# Pattern matching exercise

## 1. Zaimplementuj algorytmy wyszukiwania wzorców:

---
### a) Naive algorithm

In [1]:
def naive_string_matching(text, pattern):
    txt_len, pat_len = len(text), len(pattern)
    result = []
    for s in range(txt_len - pat_len + 1):
        if pattern == text[s:s+pat_len]:
            result.append(s)
    return result

---
### b) Finite automation algorithm

In [2]:
def transition_table(pattern):
    alphabet = set(pattern)
    ptt_len = len(pattern)
    result = []
    for q in range(ptt_len+1):
        result.append({})
        for l in alphabet:
            k = min(len(pattern), q+1)
            while True:
                if k == 0 or pattern[:k] == (pattern[:q] + l)[-k:]:
                    break
                k -= 1
            result[q][l] = k
    return result            

In [3]:
def fa_string_matching(text, pattern):
    q = 0
    delta = transition_table(pattern)
    txt_len = len(text)
    result = []
    for s in range(txt_len):
        if text[s] in delta[q]:
            q = delta[q][text[s]]
            if q == len(delta) - 1:
                result.append(s+1-q)
        else:
            q = 0
    return result

---
### c) KMP (Knuth–Morris–Pratt) algorithm

In [4]:
def prefix_function(pattern):
    pat_len = len(pattern)
    pi = [0]
    k = 0
    for q in range(1, pat_len):
        while k > 0 and pattern[k] != pattern[q]:
            k = pi[k-1]
        if pattern[k] == pattern[q]:
            k += 1
        pi.append(k)
    return pi

In [5]:
def kmp_string_matching(text, pattern):
    txt_len, pat_len = len(text), len(pattern)
    pi = prefix_function(pattern)
    q = 0
    result = []
    for i in range(txt_len):
        while q > 0 and pattern[q] != text[i]:
            q = pi[q-1]
        if pattern[q] == text[i]:
            q += 1
        if q == pat_len:
            result.append(i - q + 1)
            q = pi[q-1]
    return result

---
## 2. Zaimplementuj testy porównujące szybkość działania wyżej wymienionych algorytmów.

In [6]:
from time import perf_counter

In [7]:
def calculate_time(algorithm, text, pattern):
    start = perf_counter()
    algorithm(text, pattern)
    end = perf_counter()
    print(f"Execution of {algorithm.__name__} is {end - start}")

In [8]:
def compare_time_speed(text, pattern):
    print("*** NAIVE ALGORITHM ***")
    calculate_time(naive_string_matching, text, pattern)
    
    print("*** FA ALGORITHM ***")
    calculate_time(fa_string_matching, text, pattern)
    
    print("*** KMP ALGORITHM ***")
    calculate_time(kmp_string_matching, text, pattern)

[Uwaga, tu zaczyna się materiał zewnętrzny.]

/-- The sections of a core's image, before each is brought to its size; the planes' words fill section 8, and their latches
stand in section 10; the operands of value reads and updates that stand in their blocks come last in section 14, as far as it
reaches (DEDUCED, log entry 38). -/
def State.sections (s : State) (q : Part) (e r c : Nat) : List (List Byte) :=
  let k := s.core c
  let x := k.ctx
  let kept := s.due.filter fun y => y.ofPart q.num && y.who.core == c
  let reqs := s.reqs.filter fun r => r.part == q.num && r.who.core == c
  [le 4 r ++ le 4 (s.cid c).toNat ++ le 4 x.life.code ++ le 8 e ++ sectionSizes.flatMap (le 4),
   bytesOf x.s.toList ++ le 4 x.g.toNat ++ (x.p.toList.flatMap fun v => le 8 v.toNat) ++
     (x.l.toList.flatMap fun v => le 32 v.toNat) ++ (x.ag.toList.flatMap fun v => le 32 v.toNat) ++
     bytesOf (assignedSelects.map (s.asCore c e).special) ++ x.seq.bytes ++
     le 8 (match x.solo with | some m => 2 ^ 32 + m.toNat | none => 0),
   x.d.toList.flatMap lanesBytes,
   x.va.regs.toList.flatMap lanesBytes ++ x.vb.regs.toList.flatMap lanesBytes,
   (x.va.masks.toList.flatMap fun v => le 32 v.toNat) ++ (x.vb.masks.toList.flatMap fun v => le 32 v.toNat) ++
     x.va.bytes ++ x.vb.bytes,
   (x.va.ties.toList ++ x.vb.ties.toList).flatMap fun t =>
     fit 1024 (bytesOf (t.img.toList.take 198) ++ le 4 (b2w t.valid).toNat),
   (x.h.toList.flatMap fun v => le 16 v.toNat) ++ le 4 x.etag.toNat ++
     (k.te.flatMap fun t => t.cmd.bytes ++ le 8 t.last) ++ (k.nm.flatMap fun t => le 8 t.start ++ le 8 t.last ++ le 8 t.issue),
   ((List.range 4).flatMap fun i => queueBytes (x.queue i) 8 256) ++
     queueBytes (x.queue 10) 8 512 ++ queueBytes (x.queue 11) 8 512,
   x.mx.active.bytes ++ x.mx.shadow.bytes,
   x.mx.value.toList.flatMap fun v => bytesOf v.toList,
   (x.mx.rows.toList.flatMap RowState.bytes) ++ le 64 x.mx.cfg.toNat ++ le 64 x.mx.latched.toNat ++ le 4 x.mx.keyCounter ++
     le 4 x.mx.blockCounter ++ le 4 x.mx.dp ++ le 4 (b2w x.mx.isOpen).toNat ++ fit 768 (if x.mx.isOpen then x.mx.blocks.getLast?.elim [] Block.bytes else []) ++
     (x.mx.books.toList.flatMap fun v => le 32 v.toNat) ++
     [x.mx.active.fmt, x.mx.active.book, x.mx.shadow.fmt, x.mx.shadow.book].flatMap (le 4),
   le 8192 x.mx.validity.toNat ++ le 8192 x.mx.ancestry.toNat,
   x.windows.toList.flatMap Window.bytes,
   (x.windows.toList.flatMap fun w => le 4 (BitVec.ofInt 32 w.e).toNat) ++
     (x.bars.toList.flatMap fun b => le 2 b.expected.toNat ++ le 2 b.count.toNat) ++
     (x.tags.toList.flatMap fun t => le 2 t.toNat) ++
     ((s.slotShare q).flatMap fun t => [t.k, t.state.code, t.owner].map (BitVec.ofNat 8) ++ le 2 t.holder) ++
     (k.stnts.flatMap fun t => le 8 t.issue ++ wordBytes t.bundle ++ le 8 (t.covered.getD (2 ^ 64 - 1)) ++
       le 2 (bitsNat (fun u => t.units.any fun p => p / 64 % 16 == u) 16)),
   kept.flatMap Timed.effect ++ reqs.flatMap MemReq.effect ++ (x.mx.blocks.flatMap Block.bytes) ++ x.mx.blocks.flatMap Block.operands]

/-- The image of a core's context, 219 648 bytes (DEDUCED, log entry 38). -/
def State.contextImage (s : State) (q : Part) (e r c : Nat) : List Byte :=
  (List.zipWith fit sectionSizes (s.sections q e r c)).flatten

end Sys2Proof.Machine
end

## 3. Znajdź wszystkie wystąpienia wzorca "art" w załączonej `ustawie` (1997_714.txt), za pomocą każdego algorytmu.

In [9]:
from io import open

In [10]:
def find_art_in_law(file_name, pattern):
    with open(file_name) as file:
        text = file.read()
        
        # naive algorithm
        result = naive_string_matching(text, pattern)
        print("*** Naive algorithm ***")
        print(f"Number of patterns: {len(result)}")
        print(f"First 10 matches: {result[:10]}")
        
        # fa algorithm
        result = fa_string_matching(text, pattern)
        print("*** Fa algorithm ***")
        print(f"Number of patterns: {len(result)}")
        print(f"First 10 matches: {result[:10]}")
        
        # kmp algorithm
        result = kmp_string_matching(text, pattern)
        print("*** Kmp algorithm ***")
        print(f"Number of patterns: {len(result)}")
        print(f"First 10 matches: {result[:10]}")

In [11]:
find_art_in_law("1997_714.txt", "art")

*** Naive algorithm ***
Number of patterns: 273
First 10 matches: [1156, 1505, 4692, 4734, 4879, 5082, 5148, 5949, 6039, 7266]
*** Fa algorithm ***
Number of patterns: 273
First 10 matches: [1156, 1505, 4692, 4734, 4879, 5082, 5148, 5949, 6039, 7266]
*** Kmp algorithm ***
Number of patterns: 273
First 10 matches: [1156, 1505, 4692, 4734, 4879, 5082, 5148, 5949, 6039, 7266]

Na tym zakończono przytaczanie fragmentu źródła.